If money or health is not a blessing, then what is it? I would argue these are opportunities. God gives us opportunities and is up to us how we use them. Acquiring wealth is an opportunity for you to help others. Money is a stewardship and few of us manage it well. As soon as we have a little bit of money, we immediately try to increase our lifestyle.
But poverty and sickness is also an opportunity. Poverty teaches humility, it teaches frugality, it teaches us to bond together. It teaches us to live the old adage ‘fix it up, wear it out, make it due or do without’. In fact, wealth is more of a curse than poverty will ever be.

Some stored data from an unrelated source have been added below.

/-- Two commands that stand for the same line write have the same meaning. -/
theorem exec_congr_primitive {i j : Instr} {n : Line} {v : Level} (hi : primitiveWrite i = some (n, v))
    (hj : primitiveWrite j = some (n, v)) (s : State) : exec i s = exec j s := by
  rw [exec_primitive hi, exec_primitive hj]

/-! ### The primitives one by one (R101 to R109) -/

/-- Settles O7: the words' opcodes select the arms, and both commands are line writes (`runsAs_primitive`). -/
theorem clockPrimitivesWriteTheClockLine : Obligations.ClockPrimitivesWriteTheClockLine :=
  ⟨decode_clkl rfl, decode_clkh rfl, runsAs_primitive .clock false rfl, runsAs_primitive .clock true rfl⟩

/-- Settles O8, as O7; `dataSet` stands for the same write as `dataHigh` or `dataLow` (`exec_congr_primitive`). -/
theorem dataPrimitivesWriteTheDataLine : Obligations.DataPrimitivesWriteTheDataLine := by
  refine ⟨decode_datl rfl, decode_dath rfl, decode_dats rfl, decode_dats rfl,
    runsAs_primitive .data false rfl, runsAs_primitive .data true rfl, fun b => ⟨runsAs_primitive .data b rfl, ?_⟩⟩
  cases b with
  | false => exact exec_congr_primitive rfl rfl
  | true => exact exec_congr_primitive rfl rfl

/-- Settles O9, as O7. -/
theorem chipSelectPrimitivesWriteTheirLine : Obligations.ChipSelectPrimitivesWriteTheirLine :=
  ⟨decode_cs1l rfl, decode_cs1h rfl, decode_cs2l rfl, decode_cs2h rfl,
   runsAs_primitive .cs1 false rfl, runsAs_primitive .cs1 true rfl, runsAs_primitive .cs2 false rfl, runsAs_primitive .cs2 true rfl⟩

/-! ### Lists of primitives (R110) -/

/-- A list that begins with a primitive: the line write, then the rest. -/
theorem execAll_cons_primitive {i : Instr} {n : Line} {v : Level} (h : primitiveWrite i = some (n, v)) (is : List Instr) (s : State) :
    execAll (i :: is) s = execAll is (s.runCommand (.line n v)) :=
  execAll_append [i] is s _ (execAll_one.2 (exec_primitive h s))

theorem execAll_two_primitives {i j : Instr} {m n : Line} {v w : Level} (hi : primitiveWrite i = some (m, v))
    (hj : primitiveWrite j = some (n, w)) (s : State) :
    execAll [i, j] s = .next ((s.runCommand (.line m v)).runCommand (.line n w)) := by
  rw [execAll_cons_primitive hi, execAll_one, exec_primitive hj]

theorem lastPrimitive_cons {i : Instr} {m : Line} {v : Level} (h : primitiveWrite i = some (m, v)) (n : Line) (was : Level)
    (is : List Instr) : lastPrimitive n was (i :: is) = lastPrimitive n (if m = n then v else was) is := by
  rw [lastPrimitive, h]

/-- Settles O10, by induction on the list: its first primitive sets its line (`Lines.get_set`) and appends one event, and the rest
starts from there. -/
theorem lastPrimitiveWins : Obligations.LastPrimitiveWins := by
  intro is s h
  induction is generalizing s with
  | nil => exact ⟨s, rfl, fun _ => rfl, rfl⟩
  | cons i is ih =>
    obtain ⟨⟨m, v⟩, hi⟩ := Option.ne_none_iff_exists'.1 (h i List.mem_cons_self)
    obtain ⟨t, ht, hlines, hlength⟩ := ih (s.runCommand (.line m v)) fun j hj => h j (List.mem_cons_of_mem i hj)
    refine ⟨t, by rw [execAll_cons_primitive hi, ht], fun n => ?_, ?_⟩
    · rw [hlines, lastPrimitive_cons hi, ← Lines.get_set, State.runCommand_lines]
      rfl
    · have htrace : (s.runCommand (.line m v)).hist.trace.length = s.hist.trace.length + 1 := by simp
      rw [hlength, htrace, List.length_cons]
      omega

/-- Settles O11: a repeated line write is one (`Lines.set_set_same`), and writes of different lines commute (`Lines.set_comm`). -/
theorem primitivesAreIndependentAndIdempotent : Obligations.PrimitivesAreIndependentAndIdempotent := by
  intro i j m n v w s hi hj
  refine ⟨⟨_, execAll_two_primitives hi hi s, by simp, fun u hu => ?_⟩, fun hmn =>
    ⟨_, _, execAll_two_primitives hi hj s, execAll_two_primitives hj hi s, ?_, by simp, by simp, by simp, by simp, by simp⟩⟩
  · rw [exec_primitive hi] at hu
    cases hu
    simp
  · simpa using s.lines.set_comm v w hmn

end Sys2Proof.Machine
end

section
/-! PROOFS of the family `41_bit_level_transmitter.md`: start condition, one bit, stop condition, and the lines in the course of a channel
write (R120 to R126, R215).

The idea: a channel write is the chip-selects and the start condition, then a block of five micro-operations for each bit, then the stop
condition and the cache write. Each block starts with the clock low and known chip-selects, so the lines inside it are those of its own
short list. -/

Consider the attributes that the Savior would have us emulate: humility, empathy, forgiveness, charity. These are not skills that can be bought with money, only great trial and tribulations teach these hallmarks of happiness.
Wealth and health are fleeting. The greatest gift is adversity. The problem is, many Christians only count the opportunities that make their life more comfortable. They are trapped in the false paradigms of Jesus’s disciples. No matter what comes our way, we should always be asking ourselves what can we learn from this. Unfortunately, we tend to see trials as necessary schoolmasters intended to lead us to temporal abundance. Another reference from the Doctrine and Covenants I turn to in this regard is section 121:7 “My son, peace be unto thy soul; thine adversity and thine afflictions shall be but a small moment;8 And then, if thou endure it well, God shall exalt thee on high; thou shalt triumph over all thy foes.”
My foes are my own personal failings. All the skills I have acquired that make me a better person have been acquired by struggling through adversity. All the coping mechanisms I have learned have been because of mental limitations. My physical fitness has been necessitated because of high blood pressure, soft tissue injuries on my lower back, and a hernia. My remarkably good diet is the result of having to navigate through the agonizing symptoms of IBS (Irritable Bowl Syndrome). Where many see a heap of medical problems, I see opportunities afforded me to live a more abundant live and to fill the measure of my creation.
I congratulate you if you are wealthy, healthy and wise. But I do not praise God. Circumstances often outside of your control gave you all these gifts; it is now your challenge to acquire the greater gifts of charity. Good luck, because temporal abundance is not a great schoolmaster. It least, it has not been for me.